Yeah, a few months ago.


----------



## die-languh (Mar 23, 2005)

Damn that looks superb!


----------



## NHSarcher (Oct 15, 2004)

*Differences*

What's the difference between the Helix and the Aerotec?


----------



## Hoytusa84 (Jul 15, 2003)

Next year will we see HelixElite hehe? The lower back part looks somewhat like the lower front part of the UltraElite


----------



## VanillaGorilla (Jul 22, 2005)

The obvious (to me) differences are: the Helix is slightly lighter than the AeroTec and it has the Riser Shocks on it. The cut-outs appear to be a little different too.


----------



## die-languh (Mar 23, 2005)

that would be nice a ultrahelix haha :nixon:


----------



## J-san (Oct 12, 2004)

Cool concept on the Helix. I wonder how it compares to W&W's foam damped Xpert and NX. Aesthetics wise, I still prefer the Matrix.


----------



## TexARC (Mar 5, 2003)

The Eclipse is also a welcome addition to the lineup, positioned between the GM and the Aerotech! Very interesting for 2006.


----------



## Dave T (Mar 24, 2004)

I'm curious where you folks are getting this information? Hoyt's web site has the same old stuff they had weeks and months ago. Don't mean to sound like I doubt any of you, just wonder where to find out more.

Dave


----------



## Leighton (Aug 24, 2004)

Go to your local shop and beg them for a Hoyt 2006 catalog. If your lucky, they'll have one, if not. Go to a different one.


----------



## Dave T (Mar 24, 2004)

Guess I will have to wait for the web site to be up dated. I never go to local shops. Around here they are full of wheels...and camo. Most of the people behind the counters aren't even sure what a recurve is (LOL).

Dave


----------



## Leighton (Aug 24, 2004)

Dave T said:


> Guess I will have to wait for the web site to be up dated. I never go to local shops. Around here they are full of wheels...and camo. Most of the people behind the counters aren't even sure what a recurve is (LOL).
> 
> Dave


Same here, but doesn't mean the shops don't stock hoyts. And those hunters buy hoyts, so...


----------



## ProShopGuy (Sep 23, 2005)

Anyone have a picture of the Eclipse???

How does it fit in the line up?

Thanks


----------



## Jimmy Sweden (Oct 24, 2005)

can some one post o picture of the eclipse we unlycky sweds only have 4 archery stores ond none of them in my town so it wont work to beg for the catalog


----------



## timppa (Feb 29, 2004)

*Eclipse*

Not so good pic, but you can see what it looks like. :teeth:


----------



## limbwalker (Sep 26, 2003)

Okay, how many times can we reinvent the Axis?

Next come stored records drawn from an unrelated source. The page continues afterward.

/-- Group VRED, major 0x4F (R52). -/
def decodeVred (w : IWord) : Option Instr :=
  if bits w 27 5 = 0x0#5 ∧ bits w 22 5 = 0x0#5 then some (.vrsum (bits w 7 5) (bits w 17 5) (bits w 12 5))
  else
  if bits w 27 5 = 0x1#5 ∧ bits w 22 5 = 0x0#5 then some (.vrmax (bits w 7 5) (bits w 17 5) (bits w 12 5))
  else
  if bits w 27 5 = 0x2#5 ∧ bits w 22 5 = 0x0#5 then some (.vrmin (bits w 7 5) (bits w 17 5) (bits w 12 5))
  else
  if bits w 27 5 = 0x3#5 ∧ bits w 22 5 = 0x0#5 then some (.vrand (bits w 7 5) (bits w 17 5) (bits w 12 5))
  else
  if bits w 27 5 = 0x4#5 ∧ bits w 22 5 = 0x0#5 then some (.vror (bits w 7 5) (bits w 17 5) (bits w 12 5))
  else
  if bits w 27 5 = 0x5#5 ∧ bits w 22 5 = 0x0#5 then some (.vscan (bits w 7 5) (bits w 17 5) (bits w 12 5))
  else
  if bits w 27 5 = 0x6#5 ∧ bits w 22 5 = 0x0#5 then some (.vscanx (bits w 7 5) (bits w 17 5) (bits w 12 5))
  else
  if bits w 27 5 = 0x7#5 ∧ bits w 22 5 = 0x0#5 then some (.vrsumw (bits w 7 5) (bits w 17 5) (bits w 12 5))
  else
  none

/-- Group VCVT, major 0x53 (R53). -/
def decodeVcvt (w : IWord) : Option Instr :=
  if bits w 30 2 = 0x0#2 ∧ bits w 27 3 ≠ 0x7#3 then some (.vcvt (bits w 7 5) (bits w 17 5) (bits w 12 5) (bits w 22 5) (bits w 27 3))
  else
  if bits w 30 2 = 0x1#2 ∧ bits w 27 3 ≠ 0x7#3 then some (.vcvtSat (bits w 7 5) (bits w 17 5) (bits w 12 5) (bits w 22 5) (bits w 27 3))
  else
  if bits w 30 2 = 0x2#2 ∧ bits w 27 3 ≠ 0x7#3 then some (.vpack (bits w 7 5) (bits w 17 5) (bits w 12 5) (bits w 22 5) (bits w 27 3))
  else
  if bits w 30 2 = 0x3#2 ∧ bits w 27 3 ≠ 0x7#3 then some (.vunpk (bits w 7 5) (bits w 17 5) (bits w 12 5) (bits w 22 5))
  else
  none

/-- Group VARI, major 0x57 (R49). -/
def decodeVari (w : IWord) : Option Instr :=
  if bits w 27 5 = 0x0#5 then some (.vadd (bits w 7 5) (bits w 17 5) (bits w 22 5) (bits w 12 5))
  else
  if bits w 27 5 = 0x1#5 then some (.vsub (bits w 7 5) (bits w 17 5) (bits w 22 5) (bits w 12 5))
  else
  if bits w 27 5 = 0x2#5 then some (.vmul (bits w 7 5) (bits w 17 5) (bits w 22 5) (bits w 12 5))
  else
  if bits w 27 5 = 0x3#5 then some (.vmac (bits w 7 5) (bits w 17 5) (bits w 22 5) (bits w 12 5))
  else
  if bits w 27 5 = 0x4#5 then some (.vnmac (bits w 7 5) (bits w 17 5) (bits w 22 5) (bits w 12 5))
  else
  if bits w 27 5 = 0x5#5 then some (.vmin (bits w 7 5) (bits w 17 5) (bits w 22 5) (bits w 12 5))
  else
  if bits w 27 5 = 0x6#5 then some (.vmax (bits w 7 5) (bits w 17 5) (bits w 22 5) (bits w 12 5))
  else
  if bits w 27 5 = 0x7#5 then some (.vdiv (bits w 7 5) (bits w 17 5) (bits w 22 5) (bits w 12 5))
  else
  if bits w 27 5 = 0x8#5 then some (.vand (bits w 7 5) (bits w 17 5) (bits w 22 5) (bits w 12 5))
  else
  if bits w 27 5 = 0x9#5 then some (.vor (bits w 7 5) (bits w 17 5) (bits w 22 5) (bits w 12 5))
  else
  if bits w 27 5 = 0xA#5 then some (.vxor (bits w 7 5) (bits w 17 5) (bits w 22 5) (bits w 12 5))
  else
  if bits w 27 5 = 0xB#5 then some (.vsll (bits w 7 5) (bits w 17 5) (bits w 22 5) (bits w 12 5))
  else
  if bits w 27 5 = 0xC#5 then some (.vsrl (bits w 7 5) (bits w 17 5) (bits w 22 5) (bits w 12 5))
  else
  if bits w 27 5 = 0xD#5 then some (.vsra (bits w 7 5) (bits w 17 5) (bits w 22 5) (bits w 12 5))
  else
  if bits w 27 5 = 0xE#5 then some (.vmulh (bits w 7 5) (bits w 17 5) (bits w 22 5) (bits w 12 5))
  else
  if bits w 27 5 = 0xF#5 then some (.vmulhz (bits w 7 5) (bits w 17 5) (bits w 22 5) (bits w 12 5))
  else
  if bits w 27 5 = 0x10#5 ∧ bits w 22 5 = 0x0#5 then some (.vabs (bits w 7 5) (bits w 17 5) (bits w 12 5))
  else
  if bits w 27 5 = 0x11#5 ∧ bits w 22 5 = 0x0#5 then some (.vneg (bits w 7 5) (bits w 17 5) (bits w 12 5))
  else
  if bits w 27 5 = 0x12#5 ∧ bits w 22 5 = 0x0#5 then some (.vsqrt (bits w 7 5) (bits w 17 5) (bits w 12 5))
  else
  if bits w 27 5 = 0x13#5 ∧ bits w 22 5 = 0x0#5 then some (.vrcp (bits w 7 5) (bits w 17 5) (bits w 12 5))
  else
  if bits w 27 5 = 0x14#5 ∧ bits w 22 5 = 0x0#5 then some (.vrsqrt (bits w 7 5) (bits w 17 5) (bits w 12 5))
  else
  if bits w 27 5 = 0x15#5 ∧ bits w 22 5 = 0x0#5 then some (.vexp2 (bits w 7 5) (bits w 17 5) (bits w 12 5))
  else
  if bits w 27 5 = 0x16#5 ∧ bits w 22 5 = 0x0#5 then some (.vmov (bits w 7 5) (bits w 17 5) (bits w 12 5))
  else
  none

/-- Group LOOP, major 0x5B (R45). -/
def decodeLoop (w : IWord) : Option Instr :=
  if bits w 12 3 = 0x0#3 ∧ bits w 7 5 = 0x0#5 then some (.loop (bits w 15 5) (bits w 20 12))
  else
  if bits w 12 3 = 0x1#3 then some (.loopi (bits w 7 5 ++ bits w 15 5) (bits w 20 12))
  else
  if bits w 23 9 = 0x0#9 ∧ bits w 15 5 = 0x0#5 ∧ bits w 12 3 = 0x2#3 then some (.lidx (bits w 7 5) (bits w 20 3))
  else
  if bits w 20 12 = 0x0#12 ∧ bits w 15 5 = 0x0#5 ∧ bits w 12 3 = 0x3#3 ∧ bits w 7 5 = 0x0#5 then some .lbrk
  else
  if bits w 20 12 = 0x0#12 ∧ bits w 15 5 = 0x0#5 ∧ bits w 12 3 = 0x4#3 ∧ bits w 7 5 = 0x0#5 then some .lnext
  else
  none

/-- Group VCFG, major 0x5F (R48). -/
def decodeVcfg (w : IWord) : Option Instr :=
  if bits w 25 7 = 0x0#7 ∧ bits w 15 5 = 0x0#5 ∧ bits w 12 3 = 0x0#3 then some (.vtype (bits w 7 5) (bits w 20 5))
  else
  if bits w 25 7 = 0x0#7 ∧ bits w 12 3 = 0x1#3 then some (.strip (bits w 7 5) (bits w 15 5) (bits w 20 5))
  else
  if bits w 25 7 = 0x0#7 ∧ bits w 20 5 = 0x0#5 ∧ bits w 15 5 = 0x0#5 ∧ bits w 12 3 = 0x2#3 then some (.vlmax (bits w 7 5))
  else
  if bits w 25 7 = 0x0#7 ∧ bits w 12 3 = 0x3#3 ∧ bits w 7 5 = 0x0#5 then some (.wopen (bits w 15 5) (bits w 20 5))
  else
  if bits w 25 7 = 0x0#7 ∧ bits w 20 5 = 0x0#5 ∧ bits w 12 3 = 0x4#3 ∧ bits w 7 5 = 0x0#5 then some (.wmerge (bits w 15 5))
  else
  none

/-- Group BR, major 0x63 (R44). -/
def decodeBr (w : IWord) : Option Instr :=
  if bits w 12 3 = 0x0#3 then some (.beq (bits w 15 5) (bits w 20 5) (bits w 25 7 ++ bits w 7 5))
  else
  if bits w 12 3 = 0x1#3 then some (.bne (bits w 15 5) (bits w 20 5) (bits w 25 7 ++ bits w 7 5))
  else
  if bits w 12 3 = 0x4#3 then some (.blt (bits w 15 5) (bits w 20 5) (bits w 25 7 ++ bits w 7 5))
  else
  if bits w 12 3 = 0x5#3 then some (.bge (bits w 15 5) (bits w 20 5) (bits w 25 7 ++ bits w 7 5))
  else
  if bits w 12 3 = 0x6#3 then some (.bltz (bits w 15 5) (bits w 20 5) (bits w 25 7 ++ bits w 7 5))
  else
  if bits w 12 3 = 0x7#3 then some (.bgez (bits w 15 5) (bits w 20 5) (bits w 25 7 ++ bits w 7 5))
  else
  none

If that's the Eclipse, then what's the point? I don't understand why the Aerotec needed to be replaced by either the Helix or the Eclipse based on what I see in those pictures.

John.


----------



## Jim C (Oct 15, 2002)

limbwalker said:


> Okay, how many times can we reinvent the Axis?
> 
> If that's the Eclipse, then what's the point? I don't understand why the Aerotec needed to be replaced by either the Helix or the Eclipse based on what I see in those pictures.
> 
> John.



come on john-a smart law enforcement officer-especially a FED like you knows the answer. You know how long a good riser lasts-my first sky has over 120,000 shots on it and I can't tell it from a brand new one I just started using. its like tennis racquets. I used to be a head sponsored player for squash (where you do break racquets on the wall) and they gave me their top tennis racquet in 1983 or so. Guess what, I have a bunch of the newer versions but its still in good shape 22 years later.

Hoyt, and others, have to create a feeling that you can't compete with your 6 year old axis against the newest thing off their production lines so you will go out and BUY another riser even though even a heavy poundage guy like you will get at least ten years of 50K arrows a year out of that Axis. I buy alot of bows-I can afford them and I think as a coach I have a duty to really understand what's available to my kids but that sky you saw me shoot at louisville was the one I shot my first 1000 , 1100 and 1200 with and those first two scores were 8 or so years ago. 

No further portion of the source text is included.